___ Exercise data ___
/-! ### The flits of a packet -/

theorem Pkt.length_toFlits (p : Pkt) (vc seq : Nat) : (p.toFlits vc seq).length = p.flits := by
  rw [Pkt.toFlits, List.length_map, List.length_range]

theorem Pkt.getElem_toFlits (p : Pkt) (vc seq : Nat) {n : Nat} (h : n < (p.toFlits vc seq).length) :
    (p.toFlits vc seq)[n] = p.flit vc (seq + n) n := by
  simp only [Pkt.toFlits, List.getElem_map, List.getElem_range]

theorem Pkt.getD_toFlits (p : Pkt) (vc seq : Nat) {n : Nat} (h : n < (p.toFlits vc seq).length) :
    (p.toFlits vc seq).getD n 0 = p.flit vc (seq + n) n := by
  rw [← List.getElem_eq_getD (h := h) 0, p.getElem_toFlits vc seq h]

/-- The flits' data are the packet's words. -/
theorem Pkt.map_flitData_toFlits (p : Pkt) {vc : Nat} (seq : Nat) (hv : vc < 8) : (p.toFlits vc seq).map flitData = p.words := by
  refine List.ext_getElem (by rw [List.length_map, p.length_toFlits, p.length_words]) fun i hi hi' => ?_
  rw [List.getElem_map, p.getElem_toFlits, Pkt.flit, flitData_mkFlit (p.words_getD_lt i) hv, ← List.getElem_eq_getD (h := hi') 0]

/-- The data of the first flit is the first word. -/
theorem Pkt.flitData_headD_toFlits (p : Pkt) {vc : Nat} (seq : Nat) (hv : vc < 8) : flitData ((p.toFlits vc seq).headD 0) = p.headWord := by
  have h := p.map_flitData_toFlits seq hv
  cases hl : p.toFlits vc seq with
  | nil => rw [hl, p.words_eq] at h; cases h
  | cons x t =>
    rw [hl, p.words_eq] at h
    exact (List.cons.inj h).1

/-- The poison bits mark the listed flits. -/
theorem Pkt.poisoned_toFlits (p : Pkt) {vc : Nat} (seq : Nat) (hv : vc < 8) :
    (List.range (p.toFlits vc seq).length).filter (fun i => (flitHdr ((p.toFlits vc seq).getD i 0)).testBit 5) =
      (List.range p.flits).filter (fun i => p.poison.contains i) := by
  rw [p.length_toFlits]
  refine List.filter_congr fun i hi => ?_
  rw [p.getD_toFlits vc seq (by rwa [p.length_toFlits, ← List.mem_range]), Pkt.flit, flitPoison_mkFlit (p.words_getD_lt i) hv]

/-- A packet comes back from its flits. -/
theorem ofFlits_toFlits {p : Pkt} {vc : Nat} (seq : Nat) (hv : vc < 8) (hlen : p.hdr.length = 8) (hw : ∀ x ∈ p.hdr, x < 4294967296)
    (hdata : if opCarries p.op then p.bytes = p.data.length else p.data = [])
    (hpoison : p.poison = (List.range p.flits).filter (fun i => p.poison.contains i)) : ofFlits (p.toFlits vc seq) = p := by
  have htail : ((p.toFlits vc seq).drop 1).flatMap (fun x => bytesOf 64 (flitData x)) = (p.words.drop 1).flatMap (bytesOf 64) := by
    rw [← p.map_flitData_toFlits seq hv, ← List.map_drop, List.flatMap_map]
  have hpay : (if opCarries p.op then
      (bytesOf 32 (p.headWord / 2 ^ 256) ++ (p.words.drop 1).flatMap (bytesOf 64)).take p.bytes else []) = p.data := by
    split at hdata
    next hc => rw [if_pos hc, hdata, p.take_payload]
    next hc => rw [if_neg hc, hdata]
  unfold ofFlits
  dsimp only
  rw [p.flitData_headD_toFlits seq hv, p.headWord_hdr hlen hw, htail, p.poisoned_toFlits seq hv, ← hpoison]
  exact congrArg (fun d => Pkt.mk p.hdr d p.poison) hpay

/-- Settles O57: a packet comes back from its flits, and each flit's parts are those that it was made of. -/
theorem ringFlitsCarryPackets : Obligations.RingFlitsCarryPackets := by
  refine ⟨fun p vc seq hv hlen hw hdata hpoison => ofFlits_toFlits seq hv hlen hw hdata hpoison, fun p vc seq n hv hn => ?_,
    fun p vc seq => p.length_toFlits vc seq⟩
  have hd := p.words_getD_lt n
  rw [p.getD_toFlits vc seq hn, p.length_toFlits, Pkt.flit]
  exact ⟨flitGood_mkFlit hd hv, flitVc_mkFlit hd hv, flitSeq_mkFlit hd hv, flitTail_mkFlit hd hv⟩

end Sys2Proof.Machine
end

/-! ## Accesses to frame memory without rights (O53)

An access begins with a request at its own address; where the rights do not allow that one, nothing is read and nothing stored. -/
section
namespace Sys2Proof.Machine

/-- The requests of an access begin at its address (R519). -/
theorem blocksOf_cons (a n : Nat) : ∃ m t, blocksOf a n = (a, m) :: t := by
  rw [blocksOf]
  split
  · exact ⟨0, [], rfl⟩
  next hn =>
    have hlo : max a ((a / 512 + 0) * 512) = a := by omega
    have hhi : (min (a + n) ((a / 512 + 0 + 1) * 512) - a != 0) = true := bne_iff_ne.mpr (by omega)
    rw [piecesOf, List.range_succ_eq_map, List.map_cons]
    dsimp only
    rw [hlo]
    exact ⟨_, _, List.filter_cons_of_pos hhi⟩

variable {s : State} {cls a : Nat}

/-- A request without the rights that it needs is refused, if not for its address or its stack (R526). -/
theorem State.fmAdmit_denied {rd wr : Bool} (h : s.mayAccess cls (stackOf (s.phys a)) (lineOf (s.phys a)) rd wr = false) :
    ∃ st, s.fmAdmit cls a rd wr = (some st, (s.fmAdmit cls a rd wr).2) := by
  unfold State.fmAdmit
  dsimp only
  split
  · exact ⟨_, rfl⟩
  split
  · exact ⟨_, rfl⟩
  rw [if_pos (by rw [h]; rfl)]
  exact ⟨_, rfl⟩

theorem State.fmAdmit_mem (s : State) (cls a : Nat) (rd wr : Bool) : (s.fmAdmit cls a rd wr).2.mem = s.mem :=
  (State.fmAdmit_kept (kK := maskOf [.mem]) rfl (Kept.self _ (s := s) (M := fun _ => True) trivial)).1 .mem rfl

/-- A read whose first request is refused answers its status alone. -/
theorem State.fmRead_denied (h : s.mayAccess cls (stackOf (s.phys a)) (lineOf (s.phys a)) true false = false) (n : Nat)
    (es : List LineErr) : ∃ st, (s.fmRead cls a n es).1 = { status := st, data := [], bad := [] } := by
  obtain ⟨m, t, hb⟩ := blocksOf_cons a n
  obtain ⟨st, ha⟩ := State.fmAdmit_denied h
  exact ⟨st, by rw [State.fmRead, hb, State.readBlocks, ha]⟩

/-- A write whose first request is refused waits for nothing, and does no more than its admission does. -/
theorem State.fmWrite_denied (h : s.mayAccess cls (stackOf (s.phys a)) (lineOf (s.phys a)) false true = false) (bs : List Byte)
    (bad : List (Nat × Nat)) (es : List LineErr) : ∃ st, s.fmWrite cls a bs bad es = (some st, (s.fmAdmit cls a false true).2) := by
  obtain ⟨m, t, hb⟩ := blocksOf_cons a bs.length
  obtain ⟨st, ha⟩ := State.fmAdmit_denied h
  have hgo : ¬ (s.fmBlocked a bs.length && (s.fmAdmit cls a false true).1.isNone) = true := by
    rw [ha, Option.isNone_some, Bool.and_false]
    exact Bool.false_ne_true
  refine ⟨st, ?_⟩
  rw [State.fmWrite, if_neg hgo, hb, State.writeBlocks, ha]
___
___ Exercise data ___
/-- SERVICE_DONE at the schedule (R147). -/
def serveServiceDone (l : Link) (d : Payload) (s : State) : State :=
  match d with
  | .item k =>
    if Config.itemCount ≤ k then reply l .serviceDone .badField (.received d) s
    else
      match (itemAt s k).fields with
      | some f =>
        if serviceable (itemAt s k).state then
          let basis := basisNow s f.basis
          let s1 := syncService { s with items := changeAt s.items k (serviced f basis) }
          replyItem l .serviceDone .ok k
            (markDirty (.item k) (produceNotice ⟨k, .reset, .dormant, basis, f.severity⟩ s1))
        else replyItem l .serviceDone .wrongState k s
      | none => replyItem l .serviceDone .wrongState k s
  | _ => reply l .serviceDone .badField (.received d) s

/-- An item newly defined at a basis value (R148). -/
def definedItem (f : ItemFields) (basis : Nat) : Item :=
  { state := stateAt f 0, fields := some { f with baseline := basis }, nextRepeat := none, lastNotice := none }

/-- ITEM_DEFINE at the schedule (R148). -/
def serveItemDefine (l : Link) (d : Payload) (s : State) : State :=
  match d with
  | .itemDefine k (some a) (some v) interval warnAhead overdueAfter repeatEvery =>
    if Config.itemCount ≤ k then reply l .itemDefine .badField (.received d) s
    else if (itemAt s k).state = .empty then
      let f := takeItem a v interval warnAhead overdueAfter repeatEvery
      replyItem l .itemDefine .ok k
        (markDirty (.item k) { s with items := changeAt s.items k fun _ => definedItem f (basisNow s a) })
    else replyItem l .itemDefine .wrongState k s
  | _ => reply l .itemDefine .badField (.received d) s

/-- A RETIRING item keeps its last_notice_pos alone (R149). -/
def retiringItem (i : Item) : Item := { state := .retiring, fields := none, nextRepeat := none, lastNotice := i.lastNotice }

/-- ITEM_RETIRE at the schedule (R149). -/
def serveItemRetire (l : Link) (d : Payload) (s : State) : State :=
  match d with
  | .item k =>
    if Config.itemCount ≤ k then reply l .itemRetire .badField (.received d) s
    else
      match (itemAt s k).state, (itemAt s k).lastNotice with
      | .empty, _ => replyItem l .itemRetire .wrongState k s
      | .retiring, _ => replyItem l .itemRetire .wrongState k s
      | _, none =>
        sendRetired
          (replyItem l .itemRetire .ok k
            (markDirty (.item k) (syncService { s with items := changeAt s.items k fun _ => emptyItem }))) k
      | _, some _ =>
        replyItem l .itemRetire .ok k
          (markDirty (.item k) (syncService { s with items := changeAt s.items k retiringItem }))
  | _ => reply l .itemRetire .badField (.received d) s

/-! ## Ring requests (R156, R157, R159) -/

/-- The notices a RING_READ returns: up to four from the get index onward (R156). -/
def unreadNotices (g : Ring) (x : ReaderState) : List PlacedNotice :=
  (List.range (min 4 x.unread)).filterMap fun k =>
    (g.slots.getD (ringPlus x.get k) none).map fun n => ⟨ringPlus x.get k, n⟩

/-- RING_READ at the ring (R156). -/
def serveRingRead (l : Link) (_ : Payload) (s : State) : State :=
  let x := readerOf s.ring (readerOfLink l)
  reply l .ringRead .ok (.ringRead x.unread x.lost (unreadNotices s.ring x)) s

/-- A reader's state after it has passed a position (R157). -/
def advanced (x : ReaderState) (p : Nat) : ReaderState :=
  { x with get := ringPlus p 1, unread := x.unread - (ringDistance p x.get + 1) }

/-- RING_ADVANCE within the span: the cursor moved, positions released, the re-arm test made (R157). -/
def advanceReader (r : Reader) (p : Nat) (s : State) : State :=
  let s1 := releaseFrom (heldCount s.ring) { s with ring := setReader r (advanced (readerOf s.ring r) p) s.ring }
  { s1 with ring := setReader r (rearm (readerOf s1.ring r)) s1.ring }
___
# Task requirements:
Starting at the line that has "next hc => rw [if_neg hc, hdata]" and ending at the line that has "made of. -/", please write out the lines above exactly, leaving out all others.

# Response:
    next hc => rw [if_neg hc, hdata]
  unfold ofFlits
  dsimp only
  rw [p.flitData_headD_toFlits seq hv, p.headWord_hdr hlen hw, htail, p.poisoned_toFlits seq hv, ← hpoison]
  exact congrArg (fun d => Pkt.mk p.hdr d p.poison) hpay

/-- Settles O57: a packet comes back from its flits, and each flit's parts are those that it was made of. -/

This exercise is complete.